Ethics and research governance

Central Human Research and Ethics Committee (HREC) approval of the ANDA protocol and related documentation has been obtained from Monash Health.

National Research and Evaluation Ethics Committee (NREEC) approval of the ANDA protocol has also been obtained from the Royal Australian College of General Practitioners (RACGP).

Every diabetes centre should seek advice regarding local ethics requirements prior to commencing data collection.

The ANDA Project team can assist with compilation of HREC applications. This will ensure that the HREC approval and ethical requirements remain consistent across participating ANDA sites.

Some sites’ HREC may acknowledge previous approval from a recognised HREC without having an application fully reviewed by a full HREC committee at a scheduled meeting.

How to participate

To contribute to ANDA, diabetes centres must nominate a local site lead. The site lead is responsible for centre participation and compliance with ANDA policies and procedures. Please refer to policies and procedures link.

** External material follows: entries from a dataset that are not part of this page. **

-- ==== Sys2Proof/Certificates/Slice0/Obligations.lean ====
section
/-! DEFINITION. The statements for the provers, by chapter of the spec. -/

open Sys2Proof Sys2Proof.Machine

/-- A step on a queue that is not empty is exec of its front command on the state with the queue's rest. On an empty queue one tick of
1 ns passes, in which TIMEBASE moves at its rate, and frames that wait in a port's queue may leave it (log 1: the model's choice), unless
the device is held in reset. -/
def Obligations.StepRunsFrontCommand : Prop :=
  (∀ (s : State) (c : Instr) (rest : List Instr), s.pending = c :: rest → step s = exec c (s.withPending rest)) ∧
  (∀ (s : State) (q : List Instr), (s.withPending q).pending = q ∧ changesOnly [.queue] s (s.withPending q)) ∧
  (∀ s : State, s.pending = [] → s.dev.inReset = true → step s = .next s) ∧
  (∀ s : State, s.pending = [] → s.isUp → ∃ t, step s = .next t ∧ changesOnly [.tim, .regs, .eth] s t
    ∧ t.tim = { s.tim with base := s.tim.base + BitVec.ofInt 96 (2 ^ 32 + s.tim.a) }
    ∧ (s.eth.queued = [] → t.cfg = s.cfg ∧ t.eth = s.eth))

/-- Every register reads its reset value after reset, of which some with a value other than 0 are named; TIMEBASE is 0, the key engine
holds no key, no queue, task, slot, pass or chain is under way, and the device is held in reset (log 5). Memory reads 0 (log 3), and what
the spec gives no register for is empty (log 73): both are the model's choice. The invariants of the machine hold, and no word of the
opcode table spells a command (log 10). -/
def Obligations.ResetState : Prop :=
  (∀ (r : Reg) (ix : List Nat), State.reset.rd r ix = r.reset ix) ∧
  (∀ n : Fin 16, State.reset.rd R.CAP_V_CTRL [n.val] = 2 ∧ State.reset.rd R.CAP_V_NBUF [n.val] = 2
    ∧ State.reset.rd R.CAP_V_PAIR_TOL [n.val] = 0x7A120 ∧ State.reset.rd R.CAP_V_TMO [n.val] = 0x186A0) ∧
  (∀ n : Fin 8, State.reset.rd R.CAP_A_PERIOD [n.val] = 256 ∧ State.reset.rd R.CAP_A_NPER [n.val] = 2) ∧
  (∀ n : Fin 4, State.reset.rd R.I2C_CTRL [n.val] = 1 ∧ State.reset.rd R.I2C_STRETCH [n.val] = 25000) ∧
  (State.reset.tim.base = 0 ∧ State.reset.sec.identity = none ∧ State.reset.sec.currentKey = none ∧ State.reset.sch.queues = []
    ∧ State.reset.sch.tasks = [] ∧ State.reset.sch.slots = [] ∧ State.reset.passes = [] ∧ State.reset.vis.chains = []
    ∧ State.reset.dev.inReset = true ∧ State.reset.pending = [] ∧ ∀ a, State.reset.byte a = 0) ∧
  (State.reset.canonical ∧ State.reset.dev.resetAsked = none ∧ State.reset.scheduleNumbered ∧ State.reset.passesNumbered
    ∧ State.reset.chainsNumbered ∧ (∀ o, State.reset.runsDistinct o) ∧ State.reset.unitsBounded) ∧
  (∀ nbits w, decodeTableWord nbits w = none ∧ ∀ s : State, s.withFetchWord nbits w = s)

/-- Every step and every command answers a next state: no command faults or is refused (log 2). A step keeps the canonical forms of the register file and
of memory, the assembly, and that no device reset is left half asked; a command never changes the queue behind it; and while the device is
held in reset, nothing but its pins changes anything. -/
def Obligations.EveryStepKeepsCanonicalForm : Prop :=
  (∀ s : State, ∃ t, step s = .next t) ∧ (∀ (c : Instr) (s : State), ∃ t, exec c s = .next t) ∧
  (∀ s t : State, step s = .next t → (s.canonical → t.canonical) ∧ (s.dev.resetAsked = none → t.dev.resetAsked = none)
    ∧ t.dev.assembly = s.dev.assembly) ∧
  (∀ (c : Instr) (s t : State), exec c s = .next t → t.pending = s.pending) ∧
  (∀ (c : Instr) (s : State), s.dev.inReset = true → c ≠ .resetNAssert → c ≠ .refclkLoss →
    (∀ straps faults, c ≠ .resetRelease straps faults ∧ c ≠ .refclkReturn straps faults) → exec c s = .next s)

/-- In every state in which slots lie on logical cores, and tasks and queues have legal numbers, a step leaves them so, and likewise:
passes belong to contexts and to sketch units; vision chains carry rising numbers; no two released slices of an output are of the same
frame and slice; capture frames fill buffers 0 to 7, and I²C reads and AUX transactions are of legal lengths. -/
def Obligations.EveryStepKeepsNumbering : Prop :=
  ∀ s t : State, step s = .next t →
    (s.scheduleNumbered → t.scheduleNumbered) ∧
    (s.scheduleNumbered → s.passesNumbered → t.passesNumbered) ∧
    (s.chainsNumbered → t.chainsNumbered) ∧
    (∀ o, s.runsDistinct o → t.runsDistinct o) ∧
    (s.unitsBounded → t.unitsBounded)

/-- R34: an enable check passes only for S = 16, 32 or 64; a slice that a pipe fetches is shown from line floor(s × V / S) up to the line
before the next slice's first; every active line lies in exactly one slice, and the last slice ends at line V − 1. -/
def Obligations.SlicesCoverTheFrame : Prop :=
  (∀ (s : State) (o : Nat) (h : ModelHeader), s.enableCheck o h = 0 → s.synS o = 16 ∨ s.synS o = 32 ∨ s.synS o = 64) ∧
  (∀ (s : State) (tag : SliceTag) (p m : Nat), s.isLive → s.pipeOf tag.output.val = some p → m ∈ s.readersOf p → m < 5 →
    let S := s.synS tag.output.val
    let V := (s.synTiming tag.output.val).vActive
    let n := tag.slice.val
    ∃ t, exec (.sliceFetch tag) s = .next t ∧ t.pending = s.pending
      ∧ ((t.pipe m).shown.find? fun y => y.frame == tag.frame && y.slice == n).map (fun y => (y.first, y.first + y.lines)) = some (n * V / S, (n + 1) * V / S)) ∧
  (∀ S V y : Nat, S = 16 ∨ S = 32 ∨ S = 64 → y < V →
    ∃ n, n < S ∧ (n * V / S ≤ y ∧ y < (n + 1) * V / S) ∧ ∀ k, k < S → k * V / S ≤ y → y < (k + 1) * V / S → k = n) ∧
  (∀ S V : Nat, S = 16 ∨ S = 32 ∨ S = 64 → (S - 1 + 1) * V / S = V)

Diabetes centres are required to register their participation with the ANDA Secretariat to proceed with data collection. They will be given access to the ANDA User documents for assistance in collecting data.

Measuring quality of care

ANDA has adopted a number of key performance indicators to monitor and benchmark the performance of health services providing diabetes care.

Such indicators reported for the 2 data collection modules of ANDA are:

• Diabetes type
• Diabetes management
• Blood glucose control
• Blood pressure
• Height, weight
• Smoking status
• Lipids
• Kidney function
• Complications
• Comorbidities
• Health professional attendances
• Patient self-care practices
• Quality of life assessment

ANDA reporting

ANDA produces two annual reports:

1. Individualised aggregate site reports
2. Pooled aggregate national reports approved by the Australian Government Department of Health.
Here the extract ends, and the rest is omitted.